Listen to the Mel Robbins podcast on six tips for getting through marriage. I think it is great advice.
Anonymous
Anonymous wrote:
Anonymous wrote:20 years into a marriage with a spouse who has issues. There are always ups and downs. Always. If I had a better option, I would leave.


until "a better option" do us part. How modern.


Yeah. Walk a mile in my shoes. You'd understand.
Anonymous
Anonymous wrote:20 years into a marriage with a spouse who has issues. There are always ups and downs. Always. If I had a better option, I would leave.


Same boat. I wish I would have not ignored the red flags and married someone else.
Anonymous
Anonymous wrote:Losing our teenager to suicide. Grief processed very differently. Hard things can feel very isolating & connections strained. 25 years married-We continue to choose each other. Communication is key. You are 2 separate people each with their own feelings and insecurities. Being vulnerable is tough but the only way past is through.


I am so sorry for your loss.
Anonymous
Anonymous wrote:
Anonymous wrote:Losing our teenager to suicide. Grief processed very differently.

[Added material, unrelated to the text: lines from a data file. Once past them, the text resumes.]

/-- A primitive and a move of the engine write at most registers that may differ, and read none of them. -/
theorem keptSameButRegs : KeptRel SameButRegs (fun s t => s.scrub = t.scrub) where
  cfgOut | l, _, _, ⟨sr, bc, tmr, cw, rw, rfl⟩ => ⟨sr, bc, tmr, cw, rw, by cases l <;> rfl⟩
  cfgIn | l, _, _, ⟨sr, bc, tmr, cw, rw, rfl⟩ => ⟨sr, bc, tmr, cw, rw, by cases l <;> rfl⟩
  setTo | l, _, _, _, _, ⟨sr, bc, tmr, cw, rw, rfl⟩ => ⟨sr, bc, tmr, cw, rw, by cases l <;> rfl⟩
  slept | _, _, _, ⟨sr, bc, _, cw, rw, rfl⟩ => ⟨sr, bc, 0, cw, rw, rfl⟩
  sampled | _, _, _, _, _, _, ⟨sr, bc, tmr, cw, rw, rfl⟩ => ⟨sr, bc, tmr, cw, rw, rfl⟩
  phase | _, _, _, ⟨sr, bc, tmr, cw, rw, rfl⟩ => ⟨sr, bc, tmr, cw, rw, rfl⟩
  txn | _, _, _, ⟨sr, bc, tmr, cw, rw, rfl⟩ => ⟨sr, bc, tmr, cw, rw, rfl⟩
  seq | _, _, _, ⟨sr, bc, tmr, cw, rw, rfl⟩ => ⟨sr, bc, tmr, cw, rw, rfl⟩
  regs | _, _, _, sr, bc, tmr, _, _, ⟨_, _, _, cw, rw, rfl⟩ => ⟨sr, bc, tmr, cw, rw, rfl⟩
  faulted | _, _, _, _, ⟨_, _, _, _, _, rfl⟩ => rfl
  faults | _, _, ⟨_, _, _, _, _, rfl⟩ => rfl
  observes | _, _, _, _, ⟨_, _, _, _, _, rfl⟩ => rfl
  samples | _, _, ⟨_, _, _, _, _, rfl⟩ => rfl

/-- The response word is written over, so nothing that may differ is left once the rest is scrubbed. -/
theorem SameButRegs.scrub_respond {s t : State} (h : SameButRegs s t) (p : BitVec 56) :
    (respond p s).scrub = (respond p t).scrub := by
  obtain ⟨sr, bc, tmr, cw, rw, rfl⟩ := h
  rfl

/-- Settles O58: two runs from states that differ in these registers only differ in `SR`, `BC`, `TMR` and `CW` only. -/
theorem engineRegistersCarryNothing : Obligations.EngineRegistersCarryNothing := by
  intro i s sr bc tmr cw rw
  have h := keptSameButRegs.exec i (s := s) (t := s.withRegs sr bc tmr cw rw) ⟨sr, bc, tmr, cw, rw, rfl⟩ rfl rfl rfl rfl
  show scrubOutcome (exec i (s.withRegs sr bc tmr cw rw)) = scrubOutcome (exec i s)
  rcases h with ⟨p, u, v, huv, hs, ht⟩ | ⟨u, v, huv, hs, ht⟩ | ⟨r, hs, ht⟩
  · rw [hs, ht]
    exact congrArg Host.Outcome.next (huv.scrub_respond p).symm
  · rw [hs, ht]
    exact congrArg Host.Outcome.next huv.symm
  · rw [hs, ht]

/-! ### The direction of `IO` is not inherited -/

/-- The same state with another record of `IO`. -/
def State.withIo (s : State) (x : LineState) : State := { s with io := x }

/-- `t` is `s` but for the record of `IO`. -/
def SameButIo (s t : State) : Prop := ∃ x, t = s.withIo x

/-- `t` is `s` but for the level of `IO` while it is not an output, which nothing reads (log entry 23), and for the
registers that no operation depends on. -/
def SameDrive (s t : State) : Prop :=
  ∃ x : LineState, SameButRegs (s.withIo x) t ∧ x.mode = s.io.mode ∧ (s.io.mode = .out → x = s.io)

/-- Both states show the same. -/
def SameShown (s t : State) : Prop := s.observation = t.observation

/-- Whoever looks at `IO` on an event looks at its level only while it is an output. -/
theorem PStore.observe_io_congr {e : Event} {io io' ce : LineState} {p : PStore} (hm : io'.mode = io.mode)
    (hl : io.mode = .out → io' = io) : PStore.observe e io ce p = PStore.observe e io' ce p := by
  by_cases ho : io.mode = .out
  · rw [hl ho]
  · have ho' : io'.mode ≠ .out := by rwa [hm]
    simp only [PStore.observe, PStore.clock, ho, ho', if_false]

theorem Periph.observe_io_congr {e : Event} {io io' ce : LineState} {p : Periph} (hm : io'.mode = io.mode)
    (hl : io.mode = .out → io' = io) : Periph.observe e io ce p = Periph.observe e io' ce p := by
  cases p with
  | unbound => rfl
  | store q => simp only [Periph.observe, PStore.observe_io_congr hm hl]
  | oracle o => rfl

/-- A sample looks at the mode of `IO` only. -/
theorem State.sampleNow_withIo {s : State} {x : LineState} (hm : x.mode = s.io.mode) :
    s.sampleNow = (s.withIo x).sampleNow := by
  cases hp : s.periph with
  | unbound => rw [State.sampleNow_unbound hp, State.sampleNow_unbound (s := s.withIo x) hp]; rfl
  | oracle o => rw [State.sampleNow_oracle hp, State.sampleNow_oracle (s := s.withIo x) hp]; rfl
  | store q =>
    rw [State.sampleNow_store hp, State.sampleNow_store (s := s.withIo x) hp]
    simp only [PStore.answer, State.withIo, hm]

/-- `Cfg` and `Set` on `IO` make of it the same on both sides, up to the level of an input; the rest is
`keptSameButRegs`. -/
theorem keptSameDrive : KeptRel SameDrive SameShown where
  cfgOut l s t := fun ⟨x, h, hm, hl⟩ => by
    have h' := keptSameButRegs.cfgOut l _ _ h
    cases l with
    | io => exact ⟨_, h', rfl, fun _ => rfl⟩
    | clk | ce => exact ⟨x, h', hm, hl⟩
  cfgIn l s t := fun ⟨x, h, hm, hl⟩ => by
    have h' := keptSameButRegs.cfgIn l _ _ h
    cases l with
    | io => exact ⟨⟨.inp, x.level⟩, h', rfl, nofun⟩
    | clk | ce => exact ⟨x, h', hm, hl⟩
  setTo l b p s t := fun ⟨x, h, hm, hl⟩ => by
    have h' := keptSameButRegs.setTo l b p _ _ h
    cases l with
    | io => exact ⟨⟨x.mode, b⟩, h', hm, fun _ => congrArg (LineState.mk · b) hm⟩
    | clk | ce => exact ⟨x, h', hm, hl⟩
  slept d _ _ := fun ⟨x, h, hx⟩ => ⟨x, keptSameButRegs.slept d _ _ h, hx⟩
  sampled l b p n _ _ := fun ⟨x, h, hx⟩ => ⟨x, keptSameButRegs.sampled l b p n _ _ h, hx⟩
  phase p _ _ := fun ⟨x, h, hx⟩ => ⟨x, keptSameButRegs.phase p _ _ h, hx⟩
  txn y _ _ := fun ⟨x, h, hx⟩ => ⟨x, keptSameButRegs.txn y _ _ h, hx⟩
  seq k _ _ := fun ⟨x, h, hx⟩ => ⟨x, keptSameButRegs.seq k _ _ h, hx⟩
  regs r y m r' y' m' _ _ := fun ⟨x, h, hx⟩ => ⟨x, keptSameButRegs.regs r y m r' y' m' _ _ h, hx⟩
  faulted l p _ _ := fun ⟨_, h, _⟩ => (congrArg State.observation (keptSameButRegs.faulted l p _ _ h) :)
  faults _ _ := fun ⟨_, h, _⟩ => (keptSameButRegs.faults _ _ h :)
  observes l b _ _ := fun ⟨_, h, hm, hl⟩ =>
    (Periph.observe_io_congr hm hl).trans (keptSameButRegs.observes l b _ _ h)
  samples _ _ := fun ⟨_, h, hm, _⟩ => (State.sampleNow_withIo hm).trans (keptSameButRegs.samples _ _ h)

/-- After the response both show the same. -/
theorem SameDrive.observation_respond {s t : State} (h : SameDrive s t) (p : BitVec 56) :
    (respond p s).observation = (respond p t).observation := by
  obtain ⟨x, ⟨sr, bc, tmr, cw, rw, rfl⟩, hm, -⟩ := h
  exact congrArg (fun m => { (respond p s).observation with ioMode := if s.fault then none else some m }) hm.symm

theorem observeOutcome_congr {o o' : Host.Outcome State Fault Refusal} (h : KeptRel.OutSame SameDrive SameShown o o') :
    observeOutcome o = observeOutcome o' := by
  rcases h with ⟨p, u, v, huv, rfl, rfl⟩ | ⟨u, v, huv, rfl, rfl⟩ | ⟨r, rfl, rfl⟩
  · exact congrArg Host.Outcome.next (huv.observation_respond p)
  · exact congrArg Host.Outcome.next huv
  · rfl

/-- Whether a primitive faults does not depend on `IO`, nor does what the fault shows. -/
theorem attempt_withIo {α : Type} {R : State → State → Prop} {l : Option Line} {p : Primitive} {s : State} {x : LineState}
    {f g : State → Run α}
    (hb : (f { s with prims := s.prims + 1 }).Same R SameShown (g { s.withIo x with prims := s.prims + 1 })) :
    (attempt l p s f).Same R SameShown (attempt l p (s.withIo x) g) := by
  unfold attempt
  rw [show faultsNow (s.withIo x) = faultsNow s from rfl]
  split
  · exact rfl
  · exact hb

/-- From `Cfg(IO, d)` on the direction of before is forgotten (R23). -/
theorem cfgLine_io_withIo (d : Dir) (s : State) (x : LineState) :
    (cfgLine .io d s).Same SameDrive SameShown (cfgLine .io d (s.withIo x)) := by
  cases d with
  | out =>
    rw [cfgLine_out, cfgLine_out]
    exact attempt_withIo ⟨rfl, _, ⟨s.sr, s.bc, s.tmr, s.cw, s.rw, rfl⟩, rfl, fun _ => rfl⟩
  | inp =>
    rw [cfgLine_in, cfgLine_in]
    exact attempt_withIo ⟨rfl, ⟨.inp, x.level⟩, ⟨s.sr, s.bc, s.tmr, s.cw, s.rw, rfl⟩, rfl, nofun⟩

/-- `Set(CE, b)` does not look at `IO`, and no peripheral does on it. -/
theorem setLine_ce_withIo (b : Level) (s : State) (x : LineState) :
    (setLine .ce b s).Same SameButIo SameShown (setLine .ce b (s.withIo x)) := by
  have ho : Periph.observe (.set .ce b) (s.withIo x).io (s.withIo x).ce (s.withIo x).periph =
      Periph.observe (.set .ce b) s.io s.ce s.periph := by
    show Periph.observe _ x s.ce s.periph = _
    cases s.periph <;> cases b <;> rfl
  rw [setLine_eq, setLine_eq]
  refine attempt_withIo ?_
  rw [ho]
  cases Periph.observe (.set .ce b) s.io s.ce s.periph with
  | ok p => exact ⟨rfl, x, rfl⟩
  | error r => exact rfl

theorem writeByte_withIo (v : Byte) (s : State) (x : LineState) :
    (writeByte v s).Same SameDrive SameShown (writeByte v (s.withIo x)) :=
  keptSameDrive.writeByteFrom (cfgLine_io_withIo .out (s.loadWrite v) x)

theorem readByte_withIo (s : State) (x : LineState) :
    (readByte s).Same SameDrive SameShown (readByte (s.withIo x)) :=
  keptSameDrive.readByteFrom (cfgLine_io_withIo .inp s.loadRead x)

theorem writeRegister_withIo (a v : Byte) (s : State) (x : LineState) :
    (writeRegister a v s).Same SameDrive SameShown (writeRegister a v (s.withIo x)) := by
  unfold writeRegister
  refine (setLine_ce_withIo true (s.atTxn .ceHi) x).andThen fun _ s1 _ ⟨y, h1⟩ => h1 ▸ ?_
  refine (writeByte_withIo a (s1.atTxn .addr) y).andThen fun _ _ _ h2 => ?_
  refine (keptSameDrive.writeByte (keptSameDrive.txn _ _ _ h2)).andThen fun _ _ _ h3 => ?_
  exact (keptSameDrive.setLine (keptSameDrive.txn _ _ _ h3)).andThen fun _ _ _ h4 => ⟨rfl, keptSameDrive.txn _ _ _ h4⟩

theorem readRegister_withIo (a : Byte) (s : State) (x : LineState) :
    (readRegister a s).Same SameDrive SameShown (readRegister a (s.withIo x)) := by
  unfold readRegister
  refine (setLine_ce_withIo true (s.atTxn .ceHi) x).andThen fun _ s1 _ ⟨y, h1⟩ => h1 ▸ ?_
  refine (writeByte_withIo a (s1.atTxn .addr) y).andThen fun _ _ _ h2 => ?_
  refine (keptSameDrive.readByte (keptSameDrive.txn _ _ _ h2)).andThen fun _ _ _ h3 => ?_
  exact (keptSameDrive.setLine (keptSameDrive.txn _ _ _ h3)).andThen fun _ _ _ h4 => ⟨rfl, keptSameDrive.txn _ _ _ h4⟩

/-- The first frame of a sequence forgets the direction of `IO`, so the others start alike. -/
theorem writeSteps_withIo (q : Byte × Byte) (ps : List (Byte × Byte)) (k : BitVec 4) (s : State) (x : LineState) :
    (writeSteps k (q :: ps) s).Same SameDrive SameShown (writeSteps k (q :: ps) (s.withIo x)) :=
  (writeRegister_withIo q.1 q.2 (s.atSeq k) x).andThen fun _ _ _ h => keptSameDrive.writeSteps h

theorem readSteps_withIo (a : Byte) (as : List Byte) (k : BitVec 4) (s : State) (x : LineState) :
    (readSteps k (a :: as) s).Same SameDrive SameShown (readSteps k (a :: as) (s.withIo x)) :=
  (readRegister_withIo a (s.atSeq k) x).andThen fun _ _ _ h =>
    (keptSameDrive.readSteps h).andThen fun _ _ _ h' => ⟨rfl, h'⟩

/-! Each operation as a whole: its checks do not look at what may differ, and the rest is its part above. -/

theorem wrbyte_withIo (v : Byte) (s : State) (x : LineState) :
    KeptRel.OutSame SameDrive SameShown (exec (.wrbyte v) s) (exec (.wrbyte v) (s.withIo x)) :=
  KeptRel.guard rfl fun _ => KeptRel.guard rfl fun _ =>
    KeptRel.finish ((writeByte_withIo v s x).andThen fun _ _ _ h => ⟨rfl, h⟩)

theorem rdbyte_withIo (s : State) (x : LineState) :
    KeptRel.OutSame SameDrive SameShown (exec .rdbyte s) (exec .rdbyte (s.withIo x)) :=
  KeptRel.guard rfl fun _ => KeptRel.guard rfl fun _ =>
    KeptRel.finish ((readByte_withIo s x).andThen fun _ _ _ h => ⟨rfl, h⟩)

theorem wireCommand_withIo (b : Byte) (s : State) (x : LineState) :
    KeptRel.OutSame SameDrive SameShown (wireCommand b s) (wireCommand b (s.withIo x)) :=
  KeptRel.guard rfl fun _ => KeptRel.guard rfl fun _ =>
    KeptRel.finish ((writeByte_withIo b (s.atTxn .addr) x).andThen fun _ _ _ h => ⟨rfl, keptSameDrive.txn _ _ _ h⟩)

section Configured

/-! The transactions need `IO` configured (R180): both directions are then idle alike. -/

variable {s : State} {x : LineState} (hs : s.io.mode ≠ .unconf) (hx : x.mode ≠ .unconf)
include hs hx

Hard things can feel very isolating & connections strained. 25 years married-We continue to choose each other. Communication is key. You are 2 separate people each with their own feelings and insecurities. Being vulnerable is tough but the only way past is through.


I’m so sorry for your loss, and I’m glad you made it through.


+2

What a terrible loss, I am so sorry.
Anonymous
18 years. DH had a ONS while on a business trip followed by almost a year of sexting that person. I told myself I'd give it 6 months to reevaluate if I wanted to continue in the marriage. We dove into marriage and individual therapy. I saw great strides so at 6 months I gave it another 6 months and eventually stayed. Happy I did. There was immense hurt and damage done, but we ultimately ended up more communicative and close than we'd ever been.